歯周病治療が普及することの意義




平成23年度の歯科疾患実態調査によると、80歳で20本以上の歯を有する人の割合が38.3%だそうで、これはもちろん過去最高です。
前回の平成17年の24.1%から14.2%も増加しました。

では、この6年の間に歯科医療に何か大きな出来事があったかというと、そうではありません。
歯科医師会が8020運動を地道にやってきた努力の成果が遂に花開いた!というわけでもなさそうです。

これは、1990年代に60歳代の人達の歯の喪失を抑制出来たことの結果であることは間違いありません。
それまでは60歳代になると一挙に歯を喪失していたのですが、これが抑えられるようになった、と。
もっと突き詰めて言うと、90年代に我が国の歯周病治療に大きな進展があったということです。

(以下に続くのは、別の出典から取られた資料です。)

-- ==== Sys2Proof/Decode.lean ====
section
/-! DEFINITION. Decoding a 32-bit command word (R80 to R87), total on every word and rejecting by name, and the encoder (R88). -/

namespace Sys2Proof

/-- Why a word is no command (R86 items 1 to 4; item 5 needs the build and is checked when the command is accepted). -/
inductive DecodeError where
  /-- R86 item 1. -/
  | unassignedOp
  /-- R86 item 2. -/
  | rsvSet
  /-- R86 item 3. -/
  | unusedField
  /-- R86 item 4. -/
  | operandRange
deriving DecidableEq, Repr

/-- OP, bits 7:0 (R80). -/
def fieldOp (w : Word) : Byte := w.extractLsb' 0 8

/-- ADDR7, bits 14:8 (R80). -/
def fieldAddr (w : Word) : Addr7 := w.extractLsb' 8 7

/-- RSV, bit 15 (R80). -/
def fieldRsv (w : Word) : BitVec 1 := w.extractLsb' 15 1

/-- REG, bits 23:16 (R80). -/
def fieldReg (w : Word) : Byte := w.extractLsb' 16 8

/-- ARG, bits 31:24 (R80). -/
def fieldArg (w : Word) : Byte := w.extractLsb' 24 8

/-- The command an opcode names, with its operands taken from the fields (R83); none for an unassigned opcode. -/
def assemble (op : Byte) (a : Addr7) (r g : Byte) : Option Instr :=
  match op.toNat with
  | 0x01 => some .start
  | 0x02 => some (.wrb g)
  | 0x03 => some (.rda g)
  | 0x04 => some (.rdnk g)
  | 0x05 => some .stop
  | 0x10 => some (.rd1 a r g)
  | 0x11 => some (.rd2 a r g)
  | 0x12 => some (.rdburst a r g)
  | 0x13 => some (.wr1 a r g)
  | 0x14 => some (.setptr a r)
  | 0x15 => some (.rdcur a g)
  | 0x20 => some .ldcalA
  | 0x21 => some .packAt
  | 0x22 => some .packAp
  | 0x23 => some .compAt
  | 0x24 => some .compAp
  | 0x28 => some (.initA a)
  | 0x29 => some (.sampleA a)
  | 0x30 => some .ldcalB
  | 0x31 => some .unpackB
  | 0x33 => some .compBt
  | 0x34 => some .compBp
  | 0x38 => some (.initB a)
  | 0x39 => some (.sampleB a)
  | _ => none

/-- Which of ADDR7, REG and ARG a command uses (the "fields used" column of R83). -/
def fieldsUsed : Instr → Bool × Bool × Bool
  | .start | .stop => (false, false, false)
  | .wrb _ | .rda _ | .rdnk _ => (false, false, true)
  | .rd1 _ _ _ | .rd2 _ _ _ | .rdburst _ _ _ | .wr1 _ _ _ => (true, true, true)
  | .setptr _ _ => (true, true, false)
  | .rdcur _ _ => (true, false, true)
  | .initA _ | .sampleA _ | .initB _ | .sampleB _ => (true, false, false)
  | .ldcalA | .packAt | .packAp | .compAt | .compAp => (false, false, false)
  | .ldcalB | .unpackB | .compBt | .compBp => (false, false, false)

/-- R86 item 3: every field the command does not use is 0. -/
def unusedZero (i : Instr) (a : Addr7) (r g : Byte) : Bool :=
  let u := fieldsUsed i
  (u.1 || a == 0) && (u.2.1 || r == 0) && (u.2.2 || g == 0)

/-- Decoding a command word, its checks in the order of R86. -/
def decode (w : Word) : Except DecodeError Instr :=
  match assemble (fieldOp w) (fieldAddr w) (fieldReg w) (fieldArg w) with
  | none => .error .unassignedOp
  | some i =>
    if fieldRsv w ≠ 0 then .error .rsvSet
    else if !unusedZero i (fieldAddr w) (fieldReg w) (fieldArg w) then .error .unusedField
    else if !i.wf then .error .operandRange
    else .ok i

/-- The decoder read as the opcode table numbers the bits: one 32-bit word, bits above `nbits` zero. -/
def decodeTableWord (nbits w : Nat) : Option Instr :=
  if 32 < nbits then none
  else (decode (BitVec.ofNat 32 (w % 2 ^ nbits))).toOption

/-- The opcode of a command (R83). -/
def opcode : Instr → Byte
  | .start => 0x01
  | .wrb _ => 0x02
  | .rda _ => 0x03
  | .rdnk _ => 0x04
  | .stop => 0x05
  | .rd1 _ _ _ => 0x10
  | .rd2 _ _ _ => 0x11
  | .rdburst _ _ _ => 0x12
  | .wr1 _ _ _ => 0x13
  | .setptr _ _ => 0x14
  | .rdcur _ _ => 0x15
  | .ldcalA => 0x20
  | .packAt => 0x21
  | .packAp => 0x22
  | .compAt => 0x23
  | .compAp => 0x24
  | .initA _ => 0x28
  | .sampleA _ => 0x29
  | .ldcalB => 0x30
  | .unpackB => 0x31
  | .compBt => 0x33
  | .compBp => 0x34
  | .initB _ => 0x38
  | .sampleB _ => 0x39

/-- `ARG<<24 | REG<<16 | ADDR7<<8 | OP`, RSV 0 (R80, R88). -/
def packWord (op : Byte) (a : Addr7) (r g : Byte) : Word := g ++ r ++ (0 : BitVec 1) ++ a ++ op

/-- The word of a command, unused fields 0 (R88). -/
def encode (i : Instr) : Word :=
  match i with
  | .start | .stop => packWord (opcode i) 0 0 0
  | .wrb g | .rda g | .rdnk g => packWord (opcode i) 0 0 g
  | .rd1 a r g | .rd2 a r g | .rdburst a r g | .wr1 a r g => packWord (opcode i) a r g
  | .setptr a r => packWord (opcode i) a r 0
  | .rdcur a g => packWord (opcode i) a 0 g
  | .initA a | .sampleA a | .initB a | .sampleB a => packWord (opcode i) a 0 0
  | .ldcalA | .packAt | .packAp | .compAt | .compAp => packWord (opcode i) 0 0 0
  | .ldcalB | .unpackB | .compBt | .compBp => packWord (opcode i) 0 0 0

/-- The address byte `(a << 1) | dir`: the address in bits 7:1, the direction in bit 0, 0 for WRITE and 1 for READ (R85). -/
def abyte (a : Addr7) (dir : BitVec 1) : Byte := a ++ dir

/-- The pseudo-instruction `ADDRW a` (R89). -/
def addrW (a : Addr7) : Instr := .wrb (abyte a 0)

/-- The pseudo-instruction `ADDRR a` (R89). -/
def addrR (a : Addr7) : Instr := .wrb (abyte a 1)

/-- The pseudo-instruction `SR`: START, which is a repeated START in TX or RXEND (R89, R101). -/
def repeatedStart : Instr := .start

end Sys2Proof
end

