/-- R133: RDBURST, for every count from 1 to 32. -/
def Obligations.RdburstRule : Prop :=
  ∀ (s : State) (a : Addr7) (r n : Byte) (cs : Nat → Bool × Byte) (more : List Input), s.Ready →
    (1 ≤ n.toNat → n.toNat ≤ 32 → s.tstate = .idle →
      s.inputs = answers ((List.range (n.toNat + 6)).map cs) ++ more →
      ∃ t, exec (.rdburst a r n) s = .next t ∧
        t = { s.ended with
          inputs := more, pend := none, curAddr := a, curDir := .read, rxdata := some (cs (n.toNat + 4)).2,
          rxbuf := t.rxbuf,
          trace := s.trace ++ eventsOf (symsRead a r (n.toNat - 1)) ((List.range (n.toNat + 6)).map cs) } ∧
        ∀ j, t.rx j = if j < n.toNat then some (cs (5 + j)).2 else s.rx j) ∧
    (1 ≤ n.toNat → n.toNat ≤ 32 → s.tstate ≠ .idle →
      exec (.rdburst a r n) s = .next (faultState .protocolViolation (encode (.rdburst a r n)) s)) ∧
    (n.toNat = 0 ∨ 32 < n.toNat →
      exec (.rdburst a r n) s = .next (faultState .illegalCommand (encode (.rdburst a r n)) s))

/-- R134: WR1. -/
def Obligations.Wr1Rule : Prop :=
  ∀ (s : State) (a : Addr7) (r v : Byte) (cs : Nat → Bool × Byte) (more : List Input), s.Ready →
    (s.tstate = .idle → s.inputs = answers ((List.range 5).map cs) ++ more →
      exec (.wr1 a r v) s = .next { s.ended with
        inputs := more, pend := none, curAddr := a, curDir := .write,
        trace := s.trace ++ [.start, .write (abyte a 0) (cs 1).1, .write r (cs 2).1, .write v (cs 3).1, .stop] }) ∧
    (s.tstate ≠ .idle → exec (.wr1 a r v) s = .next (faultState .protocolViolation (encode (.wr1 a r v)) s))

/-- R140: SETPTR. -/
def Obligations.SetptrRule : Prop :=
  ∀ (s : State) (a : Addr7) (r : Byte) (cs : Nat → Bool × Byte) (more : List Input), s.Ready →
    (s.tstate = .idle → s.inputs = answers ((List.range 4).map cs) ++ more →
      exec (.setptr a r) s = .next { s.ended with
        inputs := more, pend := none, curAddr := a, curDir := .write,
        trace := s.trace ++ [.start, .write (abyte a 0) (cs 1).1, .write r (cs 2).1, .stop] }) ∧
    (s.tstate ≠ .idle → exec (.setptr a r) s = .next (faultState .protocolViolation (encode (.setptr a r)) s))

/-- R142: RDCUR, for every count from 1 to 32. -/
def Obligations.RdcurRule : Prop :=
  ∀ (s : State) (a : Addr7) (n : Byte) (cs : Nat → Bool × Byte) (more : List Input), s.Ready →
    (1 ≤ n.toNat → n.toNat ≤ 32 → s.tstate = .idle →
      s.inputs = answers ((List.range (n.toNat + 3)).map cs) ++ more →
      ∃ t, exec (.rdcur a n) s = .next t ∧
        t = { s.ended with
          inputs := more, pend := none, curAddr := a, curDir := .read, rxdata := some (cs (n.toNat + 1)).2,
          rxbuf := t.rxbuf,
          trace := s.trace ++ eventsOf (symsCurrent a (n.toNat - 1)) ((List.range (n.toNat + 3)).map cs) } ∧
        ∀ j, t.rx j = if j < n.toNat then some (cs (2 + j)).2 else s.rx j) ∧
    (1 ≤ n.toNat → n.toNat ≤ 32 → s.tstate ≠ .idle →
      exec (.rdcur a n) s = .next (faultState .protocolViolation (encode (.rdcur a n)) s)) ∧
    (n.toNat = 0 ∨ 32 < n.toNat →
      exec (.rdcur a n) s = .next (faultState .illegalCommand (encode (.rdcur a n)) s))

/-- R136: from TSTATE = IDLE, a composite that is answered leaves the state its primitives leave one by one, apart from
RD2's RX16. -/
def Obligations.CompositeEqualsItsPrimitives : Prop :=
  ∀ (i : Instr) (s : State) (cs : List (Bool × Byte)) (more : List Input),
    primitives i ≠ [] → i.wf = true → s.Ready → s.tstate = .idle → cs.length = (primitives i).length →
    s.inputs = answers cs ++ more → engineTurn more = some more →
    ∃ t u, exec i s = .next t ∧ execAll (primitives i) s = .next u ∧
      t = { u with rx16 := t.rx16 } ∧ t.busy = false ∧
      ((∀ a r o, i ≠ .rd2 a r o) → t.rx16 = u.rx16)

/-- R135: an answered composite issues one S, one P, one Sr if it is RD1, RD2 or RDBURST and none else, and, if it reads n
bytes, n − 1 reads with ACK and then one with NACK. -/
def Obligations.CompositeTransactionCounts : Prop :=
  ∀ (i : Instr) (s : State) (cs : List (Bool × Byte)) (more : List Input),
    primitives i ≠ [] → i.wf = true → s.Ready → s.tstate = .idle → cs.length = (primitives i).length →
    s.inputs = answers cs ++ more →
    ∃ t ev, exec i s = .next t ∧ t.trace = s.trace ++ ev ∧
      ev.count .start = 1 ∧ ev.count .stop = 1 ∧
      ev.count .repStart = (match i with | .rd1 .. | .rd2 .. | .rdburst .. => 1 | _ => 0) ∧
      (ev.filter fun e => match e with | .read .. => true | _ => false).map
          (fun e => match e with | .read _ m => m | _ => false)
        = (match i with
          | .rd1 .. => [false]
          | .rd2 .. => [true, false]
          | .rdburst _ _ n | .rdcur _ n => List.replicate (n.toNat - 1) true ++ [false]
          | _ => [])

/-! ### Variant A -/

/-- R161, R162: LDCAL_A. -/
def Obligations.LdcalARule : Prop :=
  ∀ s : State, s.Ready → s.build.variant = .a →
    (∀ b : Nat → Byte, s.drvState = .uninit → (∀ j, j < 22 → s.rx j = some (b j)) →
      ∃ t, exec .ldcalA s = .next t ∧
        t = { s.ended with
          cal := t.cal, calOk := t.calOk, drvState := .calLoaded, fineValid := false } ∧
        (∀ k : Fin 12, t.cal[k] =
          if k.val < 11 then BitVec.ofNat 16 ((b (2 * k.val)).toNat * 256 + (b (2 * k.val + 1)).toNat) else s.cal[k]) ∧
        (t.calOk = true ↔ t.cal[0] ≠ 0x0000 ∧ t.cal[0] ≠ 0xFFFF)) ∧
    (s.drvState ≠ .uninit → exec .ldcalA s = .next (faultState .calReload (encode .ldcalA) s)) ∧
    (s.drvState = .uninit → (∃ j, j < 22 ∧ s.rx j = none) →
      exec .ldcalA s = .next (faultState .unwrittenOperand (encode .ldcalA) s))

/-- R163, R164: PACK_AT and PACK_AP; the XLSB byte must be written and is shifted out. -/
def Obligations.PackRules : Prop :=
  ∀ s : State, s.Ready → s.build.variant = .a →
    (∀ b0 b1, s.rx 0 = some b0 → s.rx 1 = some b1 →
      exec .packAt s = .next { s.ended with
        rawT := some (BitVec.ofNat 32 (b0.toNat * 256 + b1.toNat)) }) ∧
    (s.rx 0 = none ∨ s.rx 1 = none →
      exec .packAt s = .next (faultState .unwrittenOperand (encode .packAt) s)) ∧
    (∀ b0 b1 b2, s.rx 0 = some b0 → s.rx 1 = some b1 → s.rx 2 = some b2 →
      exec .packAp s = .next { s.ended with
        rawP := some (BitVec.ofNat 32 (b0.toNat * 256 + b1.toNat)) }) ∧
    (s.rx 0 = none ∨ s.rx 1 = none ∨ s.rx 2 = none →
      exec .packAp s = .next (faultState .unwrittenOperand (encode .packAp) s))

/-- R166: COMP_AT in either overflow mode: the CAL_OK = 0 path, the ⊥ check, and the outcome of the formula, whose arithmetic
`TemperatureAWrapArithmetic` and `OverflowModesAgree` state. -/
def Obligations.CompAtRule : Prop :=
  ∀ s : State, s.Ready → s.build.variant = .a →
    (s.calOk = false → exec .compAt s = .next { s.ended with tOut := some 0 }) ∧
    (s.calOk = true → s.rawT = none →
      exec .compAt s = .next (faultState .unwrittenOperand (encode .compAt) s)) ∧
    (∀ ut b5 t, s.calOk = true → s.rawT = some ut →
      calcAT s.build.overflowMode ut.toInt s.cal[4].toNat s.cal[5].toNat s.cal[9].toInt s.cal[10].toInt = .ok (b5, t) →
      exec .compAt s = .next { s.ended with
        fine := some (BitVec.ofInt 32 b5), tOut := some (BitVec.ofInt 32 t), fineValid := true }) ∧
    (∀ ut c, s.calOk = true → s.rawT = some ut →
      calcAT s.build.overflowMode ut.toInt s.cal[4].toNat s.cal[5].toNat s.cal[9].toInt s.cal[10].toInt = .error c →
      exec .compAt s = .next (faultState c (encode .compAt) s))

/-- R167, R280: COMP_AP in either overflow mode; `PressureAWrapArithmetic` and `OverflowModesAgree` state the formula. -/
def Obligations.CompApRule : Prop :=
  ∀ s : State, s.Ready → s.build.variant = .a →
    (s.calOk = false →
      exec .compAp s = .next { s.ended with pOut := some 0, fineValid := false }) ∧
    (s.calOk = true → s.fineValid = false →
      exec .compAp s = .next (faultState .staleFine (encode .compAp) s)) ∧
    (s.calOk = true → s.fineValid = true → s.rawP = none →
      exec .compAp s = .next (faultState .unwrittenOperand (encode .compAp) s)) ∧
    (∀ up b5 p, s.calOk = true → s.fineValid = true → s.rawP = some up → s.fine = some b5 →
      calcAP s.build.overflowMode up.toInt b5.toInt s.cal[0].toInt s.cal[1].toInt s.cal[2].toInt s.cal[3].toNat
        s.cal[6].toInt s.cal[7].toInt = .ok p →
      exec .compAp s = .next { s.ended with pOut := some (BitVec.ofInt 32 p), fineValid := false }) ∧
    (∀ up b5 c, s.calOk = true → s.fineValid = true → s.rawP = some up → s.fine = some b5 →
      calcAP s.build.overflowMode up.toInt b5.toInt s.cal[0].toInt s.cal[1].toInt s.cal[2].toInt s.cal[3].toNat
        s.cal[6].toInt s.cal[7].toInt = .error c →
      exec .compAp s = .next (faultState c (encode .compAp) s))

/-- R166 under `wrap` is 32-bit two's-complement arithmetic, with DivideByZero where X1 + MD is 0. -/
def Obligations.TemperatureAWrapArithmetic : Prop :=
  ∀ (ut : Word) (ac5 ac6 mc md : Half),
    calcAT .wrap ut.toInt ac5.toNat ac6.toNat mc.toInt md.toInt =
      match refAT ut ac5 ac6 mc md with
      | none => .error .divideByZero
      | some (b5, t) => .ok (b5.toInt, t.toInt)

/-- R167 under `wrap` is 32-bit two's-complement arithmetic, with B4 and B7 unsigned and DivideByZero where B4 is 0. -/
def Obligations.PressureAWrapArithmetic : Prop :=
  ∀ (up b5 : Word) (ac1 ac2 ac3 ac4 b1 b2 : Half),
    calcAP .wrap up.toInt b5.toInt ac1.toInt ac2.toInt ac3.toInt ac4.toNat b1.toInt b2.toInt =
      match refAP up b5 ac1 ac2 ac3 ac4 b1 b2 with
      | none => .error .divideByZero
      | some p => .ok p.toInt

/-- R172: the source's two reference results, under either overflow mode. -/
def Obligations.ReferenceResultsA : Prop :=
  ∀ m : OverflowMode,
    calcAT m 27898 32757 23153 (-8711) 2868 = .ok (2400, 150) ∧
    calcAP m 23843 2400 408 (-72) (-14383) 32741 6190 4 = .ok 69964

/-- R170: INIT_A, answered by the environment, for any count of identity reads. -/
def Obligations.InitARule : Prop :=
  ∀ (s : State) (a : Addr7) (pre : List (Bool × Byte)) (cs : Nat → Bool × Byte) (more : List Input),
    s.Ready → s.build.variant = .a →
    (s.tstate = .idle → engineTurn more = some more → s.drvState = .uninit → pre.length = 1 + 7 * s.build.nIdReads →
      s.inputs = answers (pre ++ (List.range 28).map cs) ++ more →
      ∃ t, exec (.initA a) s = .next t ∧
        t = { s.ended with
          inputs := more, pend := none, drvState := .ready, fineValid := false, curAddr := a, curDir := .read,
          rxdata := some (cs 26).2, rxbuf := t.rxbuf, cal := t.cal, calOk := t.calOk,
          trace := s.trace ++ eventsOf (symsInitA s.build a) (pre ++ (List.range 28).map cs) } ∧
        (∀ j, t.rx j = if j < 22 then some (cs (5 + j)).2 else s.rx j) ∧
        (∀ k : Fin 12, t.cal[k] =
          if k.val < 11 then
            BitVec.ofNat 16 ((cs (5 + 2 * k.val)).2.toNat * 256 + (cs (6 + 2 * k.val)).2.toNat)
          else s.cal[k]) ∧
        (t.calOk = true ↔ t.cal[0] ≠ 0x0000 ∧ t.cal[0] ≠ 0xFFFF)) ∧
    (s.tstate ≠ .idle → exec (.initA a) s = .next (faultState .protocolViolation (encode (.initA a)) s)) ∧
    (s.tstate = .idle → s.drvState ≠ .uninit →
      exec (.initA a) s = .next (faultState .calReload (encode (.initA a)) s))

私が歯科医師になって大学の歯周病学講座に勤務し始めたのが1990年です。
その当時、大学病院に歯周病の治療を受けに来る患者さんといえば「近くの開業医では残っている歯を全部抜くしかないと言われたのですが何とかなりませんか」という来院理由の人が少なくなかったんですね。
少なくなかったというよりも、かなり多かったと言った方が良いでしょう。
しかし、2001年に大学を退職する頃にはそういった来院理由の人は皆無に等しくなっておりました。
要するに、その10年の間に街の開業医さんでも普通に歯周病治療が行われるようになっていったわけです。

一部の医療機関でしか行われていなかったものが、広く一般的に行われるようになった10年間というのは大きな意味があります。
治療技術の進歩ももちろん大切ですが、基本的治療を実施する医療機関を拡大する方が、国民に対する恩恵が大きいことは言を俟ちません。
このことは、発展途上国における医療環境や、公的医療保険が一部を除いて存在しないアメリカの医療環境を見るにつけても明らかです。

そして我が国では、今後、より専門的な歯周病治療が一般開業医レベルで広く行われるようになるかもしれません。
「なるでしょう」ではなく「なるかもしれません」と書いたのは、もしかするとインプラントの普及によって「歯を残すよりサッサと抜いてインプラントにしましょう」という流れになる可能性が少なくない(個人的にはどうかと思いますけど)からです。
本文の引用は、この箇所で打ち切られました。